- ENTRIES SHOWN:
-- ==== Sys2Proof/Laws/PerInstr.lean ====
section
/-! SUPPORT. What holds of every command as it is written, one lemma for each command: a well-formed command names a die of the package's eight
positions (Table 0-1). -/

namespace Sys2Proof.Laws.Shape

/-- The die position that a command names, where it names one. -/
def dieOf (i : Instr) : Option Nat :=
  match i with
  | .nop d _ => some d
  | .add d _ => some d
  | .sub d _ => some d
  | .mul d _ => some d
  | .and d _ => some d
  | .or d _ => some d
  | .xor d _ => some d
  | .shl d _ => some d
  | .shr d _ => some d
  | .sra d _ => some d
  | .slt d _ => some d
  | .addi d _ => some d
  | .li d _ => some d
  | .lih d _ => some d
  | .ld d _ => some d
  | .st d _ => some d
  | .gat d _ => some d
  | .sld d _ => some d
  | .sbase d _ => some d
  | .cvld d _ => some d
  | .fence d _ => some d
  | .prog d _ => some d
  | .beq d _ => some d
  | .bne d _ => some d
  | .blt d _ => some d
  | .bge d _ => some d
  | .bltu d _ => some d
  | .jal d _ => some d
  | .jr d _ => some d
  | .halt d _ => some d
  | .wld d _ => some d
  | .pass d _ => some d
  | .cvt d _ => some d
  | .acsv d _ => some d
  | .acrs d _ => some d
  | .vop d _ => some d
  | .vfma d _ => some d
  | .vred d _ => some d
  | .vkeep d _ => some d
  | .karv d _ => some d
  | .kwait d _ => some d
  | .ksig d _ => some d
  | .ktake d _ => some d
  | .dma d _ => some d
  | .dmaw d _ => some d
  | .eng d _ => some d
  | .ctrd d _ => some d
  | .arrivalTakesEffect d _ => some d
  | .knotWaitTimeout d _ => some d
  | .arrayPortCycle d _ => some d
  | .accUpdate d _ _ => some d
  | .vectorInstructionDone d _ => some d
  | .jobStart d _ => some d
  | .jobCommit d _ => some d
  | .jobTimeout d _ => some d
  | .nopDescriptor _ _ _ => none
  | .coreJob _ _ _ => none
  | .engineOperation _ _ _ => none
  | .dmaDescriptor _ _ _ => none
  | .contextOpen _ _ _ => none
  | .contextClose _ _ _ => none
  | .tableUpdate _ _ _ => none
  | .tableUpdateActivate _ _ _ => none
  | .maintRecal _ _ _ => none
  | .maintStackScrub _ _ _ => none
  | .maintStackRepair _ _ _ => none
  | .maintCore _ _ _ => none
  | .maintGnd _ _ _ => none
  | .maintSelftest _ _ _ => none
  | .gateList _ _ _ => none
  | .fwStage _ _ _ => none
  | .fwSelect _ _ _ => none
  | .fwCommitSvn _ _ _ => none
  | .fwAttest _ _ _ => none
  | .fwReadCert _ _ _ => none
  | .portAdmit _ _ _ => none
  | .portWithdraw _ _ _ => none
  | .moduleRead _ _ _ => none
  | .moduleWrite _ _ _ => none
  | .abort _ _ _ => none
  | .sqTailWrite _ _ => none
  | .cqHeadWrite _ _ => none
  | .descriptorWaitTimeout _ _ _ => none
  | .completionRecordWrite _ => none
  | .interruptCoalesceTimeout _ => none
  | .progressEntryWrite _ _ _ => none
  | .ringEnable _ _ _ => none
  | .ringDisable _ _ _ => none
  | .ringSetupLock _ => none
  | .registerWrite _ _ => none
  | .companionMemoryAccess _ _ _ _ => none
  | .companionAtomic _ _ _ => none
  | .itgSwitch _ => none
  | .itgLinkDown => none
  | .engineRequestAccept d _ => some d
  | .pool d _ => some d
  | .topkOpen d => some d
  | .topkAdd d _ => some d
  | .topkClose d => some d
  | .convert d _ _ => some d
  | .hash d _ => some d
  | .sum d _ => some d
  | .engineRequestCommit d _ => some d
  | .chainedJobWaitTimeout d => some d
  | .dmaRequestComplete d _ _ => some d
  | .handleCacheFetch d _ _ => some d
  | .packetHeaderArrival d _ _ => some d
  | .packetReceived d _ _ _ => some d
  | .bridgeHop d _ => some d
  | .packetTransmit d _ => some d
  | .residenceExpiry d _ _ => some d
  | .escWaitExpiry d _ => some d
  | .warmGroupEnd _ => none
  | .depthSample d => some d
  | .write d => some d
  | .read d => some d
  | .atomic d => some d
  | .engine d => some d
  | .readData d => some d
  | .atomicData d => some d
  | .engDone d => some d
  | .replyWrite d => some d
  | .ack d => some d
  | .resend d => some d
  | .mgmtMsg d => some d
  | .ackDelayExpiry d _ _ => some d
  | .rtoExpiry d _ _ _ => some d
  | .finWaitExpiry d _ _ => some d
  | .sequenceHoldoffExpiry => none
  | .fabSelfWrite d _ => some d
  | .data d _ => some d
  | .prick d _ => some d
  | .result d => some d
  | .window d => some d
  | .recontrib d => some d
  | .deliver d => some d
  | .collAck d => some d
  | .chunkResultConvert d _ => some d
  | .contextAdmissionTry => none
  | .admissionTimeout _ => none
  | .localContributionStart d => some d
  | .contextCommit => none
  | .contextLimitExpiry _ _ => none
  | .arrive d => some d
  | .release d => some d
  | .arriveRepeat _ => none
  | .timedRelease d _ => some d
  | .knotCfgWrite d _ _ => some d
  | .syncTime d => some d
  | .syncTimeSend => none
  | .delayReq d => some d
  | .delayReqSend => none
  | .delayRsp d => some d
  | .ptpMessage _ _ => none
  | .measurementTimeout => none
  | .holdSExpiry => none
  | .timeCfgSrcWrite _ => none
  | .timeNowRead d => some d
  | .lockstepOrphanTimeout => none
  | .gateTakeover d _ => some d
  | .gateEntryChange d _ => some d
  | .hoopGrant => none
  | .hoopActivityCommit _ d _ _ => some d
  | .coreTestComplete d _ _ _ _ => some d
  | .drainStopComplete => none
  | .drainWaitComplete => none
  | .drainCommit => none
  | .codewordReceived d _ _ _ _ => some d
  | .credit d _ _ _ => some d
  | .advert d _ _ _ => some d
  | .state d _ _ _ => some d
  | .creditRepeat d _ => some d
  | .advertRepeat d _ => some d
  | .laneSignalDetect d _ _ => some d
  | .trainingFrame d _ _ _ _ => some d
  | .trainMsExpiry d _ => some d
  | .helloFrame d _ _ => some d
  | .helloTimeout d _ => some d
  | .lossOfSignal d _ => some d
  | .faultOrderedSet d _ => some d
  | .presenceDebounced d _ => some d
  | .unplug d _ => some d
  | .cmisPoll d _ _ _ _ _ _ => some d
  | .moduleReadyTimeout d _ => some d
  | .buttonRelease d _ _ => some d
  | .buttonStuck d _ => some d
  | .sidebandTest d _ _ => some d
  | .removalComplete d _ _ => some d
  | .portCfgWrite d _ _ => some d
  | .laneCtlWrite d _ _ => some d
  | .swPolrateWrite d _ _ _ => some d
  | .swHistBaseWrite d _ => some d
  | .timeDlogWrite _ => none
  | .pmcLowWordRead d _ => some d
  | .pmcCounterWrite d _ _ => some d
  | .pmcPwinWrite d _ _ => some d
  | .bandwidthWindowEnd d _ => some d
  | .groundScrub d _ _ _ _ => some d
  | .stackPatrolScrub d _ _ _ _ _ _ _ _ => some d
  | .stackRefresh d => some d
  | .stackTemperature d _ => some d
  | .stackChannelCopyComplete d _ => some d
  | .stackZeroFillComplete d => some d
  | .keepRepairRecordWrite => none
  | .keepPresetWrite d _ => some d
  | .unitFaultC2 d _ _ _ => some d
  | .bridgeTransferFailure d _ _ _ _ => some d
  | .dieFaultC3 d _ => some d
  | .stewardHeartbeatLost d => some d
  | .packageFaultC4 _ => none
  | .railOutOfRange _ => none
  | .ref25Absent => none
  | .junctionTemperatureSample d _ => some d
  | .powerCapStep _ => none
  | .throtNChange _ => none
  | .avsSetpointStep d _ _ => some d
  | .coreIdleSleep d _ => some d
  | .engineIdleSleep d _ => some d
  | .pwrCtlStandby _ => none
  | .pwrCtlReady _ => none
  | .wakeNAssert => none
  | .coreRailsInRange => none
  | .porstNRelease _ => none
  | .sysrstNRelease _ => none
  | .powerOff => none
  | .firmwareVerify _ _ _ _ => none
  | .bootChecksComplete d _ => some d
  | .bootComplete _ _ => none
  | .testLogicReset => none
  | .idcode => none
  | .samplePreload _ _ => none
  | .extest _ _ _ => none
  | .extestPulse _ _ _ => none
  | .extestTrain _ _ _ => none
  | .highz _ => none
  | .clamp _ => none
  | .bypass _ => none
  | .powerUp => none
  | .prbsCheckerLock d _ _ _ => some d
  | .buttonStuckClear d _ => some d
  | .standbyEntryComplete => none
  | .moduleAccessStart d _ _ _ _ => some d
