theorem coreLoad_setCore (s : State) (d a c : Nat) (k : Core) :
    coreLoad (setCore s d a k) d c = if c = a then (k.run.isNone, k.jobs) else coreLoad s d c := by
  simp only [coreLoad, getCore_setCore, true_and]
  split <;> rfl

theorem coreLoad_wake (s : State) (e a v d c : Nat) : coreLoad (wake s e a v) d c = coreLoad s d c := by
  simp only [coreLoad, wake, updCore, getCore_setCore]
  split
  · next same =>
    obtain ⟨rfl, rfl⟩ := same
    split
    · next r run =>
      split
      · simp only [setReg_run, setReg_jobs, setRun, run, Option.isNone_some]
      · rfl
    · rfl
  · rfl

theorem coreLoad_leaveKnot (s : State) (e a d c : Nat) : coreLoad (leaveKnot s e a) d c = coreLoad s d c :=
  leaveKnot_keeps (fun s => coreLoad s d c) (fun s e k n => by simp only [coreLoad, getCore_setKnot]) (fun s e a v => coreLoad_wake s e a v d c) s e a

theorem coreLoad_wasteCycles (s : State) (d a n c : Nat) : coreLoad (wasteCycles s d a n) d c = coreLoad s d c := by
  unfold wasteCycles
  split
  · rfl
  · rw [updCore, coreLoad_setCore]
    split
    · subst_vars; rfl
    · rfl

theorem coreLoad_jobRecord (s : State) (j : Job) (st : Status) (pos : Nat) (w v : Word32) (d c : Nat) :
    coreLoad (jobRecord s j st pos w v) d c = coreLoad s d c := by
  simp only [coreLoad, paper_core (paper_jobRecord ..)]

theorem coreLoad_dropJobs (l : List Job) (s : State) (d a c : Nat) (st : Status) : coreLoad (l.foldl (fun s j => dropJob s d a j st) s) d c = coreLoad s d c := by
  induction l generalizing s with
  | nil => rfl
  | cons j l ih => rw [List.foldl_cons, ih, dropJob, coreLoad_jobRecord, coreLoad_wasteCycles]

/-- R437: core c of a die that is lost loses its jobs. -/
def loseCore (s : State) (d c : Nat) : State :=
  let s1 := postsDropped (leaveKnot s d c) d c
  let k := getCore s1 d c
  let s2 := setCore s1 d c { k with run := none, jobs := [], aq := [], accq := [], vq := [] }
  let s3 := match k.run with
    | some r => jobRecord (wasteCycles s2 d c r.instr) r.job .coreGone (jobPos r) r.status r.vstatus
    | none => s2
  k.jobs.foldl (fun s j => dropJob s d c j .coreGone) s3

theorem loseCores_eq (s : State) (d : Nat) : loseCores s d = ((getDie s d).cores.map (·.1)).foldl (fun s c => loseCore s d c) s := rfl

theorem coreLoad_loseCore (s : State) (d a c : Nat) : coreLoad (loseCore s d a) d c = if c = a then (true, []) else coreLoad s d c := by
  have kept : coreLoad (postsDropped (leaveKnot s d a) d a) d c = coreLoad s d c := coreLoad_leaveKnot ..
  unfold loseCore
  extract_lets s1 k s2 s3
  have emptied : coreLoad s3 d c = if c = a then (true, []) else coreLoad s d c := by
    have idle : coreLoad s2 d c = if c = a then (true, []) else coreLoad s d c := by rw [← kept]; exact coreLoad_setCore ..
    simp only [s3]
    split
    · rw [coreLoad_jobRecord, coreLoad_wasteCycles, idle]
    · exact idle
  rw [coreLoad_dropJobs, emptied]

theorem coreLoad_loseEach (l : List Nat) (s : State) (d c : Nat) :
    coreLoad (l.foldl (fun s a => loseCore s d a) s) d c = if c ∈ l then (true, []) else coreLoad s d c := by
  induction l generalizing s with
  | nil => rfl
  | cons a l ih =>
    rw [List.foldl_cons, ih, coreLoad_loseCore]
    by_cases later : c ∈ l
    · rw [if_pos later, if_pos (List.mem_cons_of_mem _ later)]
    · rw [if_neg later]
      by_cases first : c = a
      · rw [if_pos first, if_pos (first ▸ List.mem_cons_self)]
      · rw [if_neg first, if_neg (List.not_mem_cons_of_ne_of_not_mem first later)]

theorem tfind_unlisted {α : Type} {t : Tbl α} {i : Nat} (absent : i ∉ t.map (·.1)) : tfind t i = none := by
  cases found : tfind t i with
  | none => rfl
  | some v => exact absurd (List.mem_map_of_mem (tfind_mem found)) absent

theorem loseCores_idle (s : State) (d c : Nat) : (getCore (loseCores s d) d c).run = none ∧ (getCore (loseCores s d) d c).jobs = [] := by
  have empty : coreLoad (loseCores s d) d c = (true, []) := by
    rw [loseCores_eq, coreLoad_loseEach]
    split
    · rfl
    · next absent => simp only [coreLoad, getCore, coreOf, tget, tfind_unlisted absent, Option.getD_none, coreReset, Option.isNone_none]
  obtain ⟨idle, none'⟩ := Prod.mk.inj empty
  exact ⟨Option.isNone_iff_eq_none.1 idle, none'⟩

/-! The ports of a die that is lost -/

theorem st_updPort (s : State) (d l e i : Nat) (f : Port → Port) :
    (getPort (updPort s d l f) e i).st = if e = d ∧ i = l then (f (getPort s d l)).st else (getPort s e i).st := by
  unfold updPort setPort getPort portOf
  rw [getDie_updDie]
  split
  · subst_vars
    rw [tget_tset]
    split <;> simp [*]
  · simp [*]

theorem st_warmLost (s : State) (d l e i : Nat) : (getPort (warmLost s d l) e i).st = (getPort s e i).st := by
  have restarted (ps : List Nat) (s : State) :
      (getPort (ps.foldl (fun s p => updPort s (p / 96) (p % 96) (fun q => { q with hist := 0 })) s) e i).st = (getPort s e i).st := by
    induction ps generalizing s with
    | nil => rfl
    | cons p ps ih =>
      rw [List.foldl_cons, ih, st_updPort]
      split
      · next same => obtain ⟨rfl, rfl⟩ := same; rfl
      · rfl
  unfold warmLost
  split
  · rfl
  · dsimp only
    split
    · rfl
    · exact restarted ..

/-- R436: port l of a die that is lost is down, where it served at all. -/
def losePort (s : State) (d l : Nat) : State := if (getPort s d l).st = 0 then s else updPort s d l (fun p => { p with st := 12, reserved := false, was := none })

theorem st_losePort (s : State) (d l i : Nat) : (getPort (losePort s d l) d i).st = if i = l ∧ (getPort s d i).st ≠ 0 then 12 else (getPort s d i).st := by
  unfold losePort
  by_cases same : i = l
  · subst same
    by_cases out : (getPort s d i).st = 0
    · rw [if_pos out, if_neg (fun h => h.2 out)]
    · rw [if_neg out, st_updPort, if_pos ⟨rfl, rfl⟩, if_pos ⟨rfl, out⟩]
  · split
    · rw [if_neg (fun h => same h.1)]
    · rw [st_updPort, if_neg (fun h => same h.2), if_neg (fun h => same h.1)]

theorem losePorts_down (s : State) (d i : Nat) : (getPort (losePorts s d) d i).st = 0 ∨ (getPort (losePorts s d) d i).st = 12 := by
  have down (ls : List Nat) (s : State) (settled : i ∈ ls ∨ (getPort s d i).st = 0 ∨ (getPort s d i).st = 12) :
      (getPort (ls.foldl (fun s l => losePort s d l) s) d i).st = 0 ∨ (getPort (ls.foldl (fun s l => losePort s d l) s) d i).st = 12 := by
    induction ls generalizing s with
    | nil => exact settled.resolve_left (List.not_mem_nil)
    | cons l ls ih =>
      refine ih _ ?_
      rw [st_losePort]
      by_cases out : (getPort s d i).st = 0
      · exact .inr (.inl (by rw [if_neg (fun h => h.2 out), out]))
      · by_cases same : i = l
        · exact .inr (.inr (if_pos ⟨same, out⟩))
        · rw [if_neg (fun h => same h.1)]
          exact settled.imp_left (fun mem => (List.mem_cons.1 mem).resolve_left same)
  have warm (ls : List Nat) (s : State) : (getPort (ls.foldl (fun s l => warmLost s d l) s) d i).st = (getPort s d i).st := by
    induction ls generalizing s with
    | nil => rfl
    | cons l ls ih => rw [List.foldl_cons, ih, st_warmLost]
  have settled : i ∈ (getDie s d).ports.map (·.1) ∨ (getPort s d i).st = 0 ∨ (getPort s d i).st = 12 := by
    by_cases listed : i ∈ (getDie s d).ports.map (·.1)
    · exact .inl listed
    · exact .inr (.inl (by simp only [getPort, portOf, tget, tfind_unlisted listed, Option.getD_none, portReset]))
  have lost : (getPort (losePorts s d) d i).st = (getPort (((getDie s d).ports.map (·.1)).foldl (fun s l => losePort s d l) s) d i).st := warm ..
  rw [lost]
  exact down _ s settled

/-! Faults of a die (R437) -/

/-- R437: what follows once the cores, engines, hoops and contexts of die d are gone. -/
def dieGone (homes : State) (d code lvl : Nat) : State :=
  let s4 := if lvl = 2 then updDie (losePorts (resendFrom (dropToward homes d) d) d) d clearPackets else homes
  let s5 := if lvl = 2 then passLead s4 else s4
  let s6 := dropLink (if regsUp s5 && itgDie s5.itgActive == d then loseLink s5 else s5) d
  let by' := if lvl = 2 then s6.lead else d
  let s7 := updDie (if lvl = 2 then loseSource s6 d else s6) by' (fun x => { x with faults := { x.faults with c3 := satInc 0xFF x.faults.c3 } })
  let s8 := faultEvent s7 3 11 d d code (4 + lvl)
  retryAll (if lvl = 2 ∧ s8.variant = .tx8 ∧ regsUp s8 then askDrain s8 d else s8)

theorem dieGone_eq (homes : State) (d code lvl : Nat) : dieGone homes d code lvl =
    let slice := if lvl = 2 then passLead (updDie (losePorts (resendFrom (dropToward homes d) d) d) d clearPackets) else homes
    let link := dropLink (if regsUp slice = true ∧ itgDie slice.itgActive = d then loseLink slice else slice) d
    let by' := if lvl = 2 then link.lead else d
    let counted := updDie (if lvl = 2 then loseSource link d else link) by' (fun x => { x with faults := { x.faults with c3 := satInc 0xFF x.faults.c3 } })
    let told := faultEvent counted 3 11 d d code (4 + lvl)
    retryAll (if lvl = 2 ∧ told.variant = .tx8 ∧ regsUp told = true then askDrain told d else told) := by
  unfold dieGone
  by_cases all : lvl = 2
  · simp only [if_pos all, Bool.and_eq_true, beq_iff_eq]
  · simp only [if_neg all, Bool.and_eq_true, beq_iff_eq]

section
variable {s : State} {d code : Nat}

theorem dieFault_guard (away : s.phase ≠ .safe) (on : s.phase ≠ .off) (free : s.phase ≠ .held) (inside : d < ndies s.variant) {lvl : Nat}
    (worse : (getDie s d).flt < lvl) :
    ¬((s.phase == .safe || s.phase == .off || s.phase == .held || decide (ndies s.variant ≤ d) || decide (lvl ≤ (getDie s d).flt)) = true) := by
  rw [beq_false_of_ne away, beq_false_of_ne on, beq_false_of_ne free, decide_eq_false (Nat.not_le.2 inside), decide_eq_false (Nat.not_le.2 worse)]
  decide

theorem dieFault_known (known : (if selvage code = true then 1 else 2) ≤ (getDie s d).flt) : dieFault s d code = s := by
  unfold dieFault
  dsimp only
  rw [decide_eq_true known]
  exact if_pos (Bool.or_true _)

variable (away : s.phase ≠ .safe) (on : s.phase ≠ .off) (free : s.phase ≠ .held) (inside : d < ndies s.variant)
  (worse : (getDie s d).flt < if selvage code = true then 1 else 2)
include away on free inside worse

theorem dieFault_last {c4 : Nat} (last : lastFault s d (if selvage code = true then 1 else 2) = some c4) : dieFault s d code = packageFault s c4 := by
  unfold dieFault
  dsimp only
  rw [if_neg (dieFault_guard away on free inside worse), last]

theorem dieFault_fences (stays : lastFault s d (if selvage code = true then 1 else 2) = none) : dieFault s d code =
    let lvl := if selvage code = true then 1 else 2
    dieGone (homeLost (loseHoops (updDie (loseEngines (loseCores s d) d) d (fun x => { x with
      flt := lvl, stk := { x.stk with selfRef := x.stk.selfRef || lvl == 1 }, engFenced := upto 5, pipeFenced := upto 2, moverFenced := upto 4 })) d) d) d code lvl := by
  unfold dieFault
  dsimp only
  rw [if_neg (dieFault_guard away on free inside worse), stays]
  rfl

end

/-! Faults of the package (R438, R441) -/

/-- R438: the state in which the package is safe after a fault of code. -/
def packageSafe (s : State) (code : Nat) : State :=
  let s1 := emits s ((allLanes s).map (fun e => .control e.1 e.2 9 fosBody))
  let s2 := foldUpto (ndies s.variant) s1 (fun s d => updDie s d (fun x => { clearPackets x with stk := { x.stk with selfRef := true } }))
  { s2 with
    phase := .safe
    power := { s2.power with alive := false, aliveHi := alivePin s }
    keep := { s2.keep with faultLog := if s2.keep.faultLog.length < 4096 then s2.keep.faultLog ++ [code] else s2.keep.faultLog } }

theorem packageFault_safe {s : State} {code : Nat} (away : s.phase ≠ .safe) (on : s.phase ≠ .off) (low : 0x40 ≤ code) (high : code ≤ 0x46) :
    packageFault s code = packageSafe s code := by
  unfold packageFault
  exact if_neg (by rw [beq_false_of_ne away, beq_false_of_ne on, decide_eq_false (Nat.not_lt.2 low), decide_eq_false (Nat.not_lt.2 high)]; decide)

theorem packageFault_other {s : State} {code : Nat} (other : code < 0x40 ∨ 0x46 < code) : packageFault s code = s := by
  unfold packageFault
  refine if_pos ?_
  obtain low | high := other
  · rw [decide_eq_true low, Bool.or_true]; rfl
  · rw [decide_eq_true high, Bool.or_true]

theorem foldUpto_out (n : Nat) (s : State) (f : Die → Die) : (foldUpto n s (fun s d => updDie s d f)).out = s.out := by
  induction n with
  | zero => rfl
  | succ n ih => rw [foldUpto_succ]; exact ih

theorem packageSafe_keep (s : State) (code : Nat) : (packageSafe s code).keep.faultLog =
    if s.keep.faultLog.length < 4096 then s.keep.faultLog ++ [code] else s.keep.faultLog := by
  unfold packageSafe
  dsimp only
  rw [foldUpto_keep]
  rfl

theorem packageSafe_die (s : State) (code : Nat) {e : Nat} (inside : e < ndies s.variant) :
    getDie (packageSafe s code) e = { clearPackets (getDie s e) with stk := { (getDie s e).stk with selfRef := true } } :=
  (getDie_foldUpto_updDie ..).trans (if_pos inside)

end Sys2Proof.Proofs
end

section
/-! PROOFS. What a fault's code selects, and the statement about faults, scrubs and repairs. -/

namespace Sys2Proof.Proofs

open Sys2Proof.Machine Sys2Proof.Laws

/-! Jobs of a core that is struck (R433) -/

theorem replayJob_idle {k : Core} (idle : k.run = none) : (replayJob k).run = none ∧ (replayJob k).jobs = k.jobs := by
  simp only [replayJob, idle, true_and]

section
variable {k : Core} {r : Run} (run : k.run = some r) (abort : r.ended ≠ some .aborted) (late : r.ended ≠ some .timeout)
include run abort late

theorem replayJob_shared (shared : r.shared = true) : (replayJob k).run = some (strikeRun r .noReplay) := by
  simp only [replayJob, run, beq_false_of_ne abort, beq_false_of_ne late, shared, Bool.or_self, Bool.false_eq_true, if_false, if_true, setRun]

theorem replayJob_again (own : r.shared = false) (again : r.job.replay = true) : (replayJob k).run = some (strikeRun r .faulted) := by
  simp only [replayJob, run, beq_false_of_ne abort, beq_false_of_ne late, own, again, Bool.or_self, Bool.false_eq_true, if_false, if_true, setRun]

theorem replayJob_once (own : r.shared = false) (first : r.job.replay = false) : (replayJob k).run = none ∧
    (replayJob k).jobs = { r.job with replay := true, pos := jobPos r, instr := r.instr } :: k.jobs := by
  simp only [replayJob, run, beq_false_of_ne abort, beq_false_of_ne late, own, first, Bool.or_self, Bool.false_eq_true, if_false, true_and]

- WORK TO BE COMPLETED: Beginning with the very first line of the material above, give each line again exactly, ending with the line that contains "namespace Sys2Proof.Laws.Shape".

- SOLUTION FOR THIS PROBLEM:
-- ==== Sys2Proof/Laws/PerInstr.lean ====
section
/-! SUPPORT. What holds of every command as it is written, one lemma for each command: a well-formed command names a die of the package's eight
positions (Table 0-1). -/

namespace Sys2Proof.Laws.Shape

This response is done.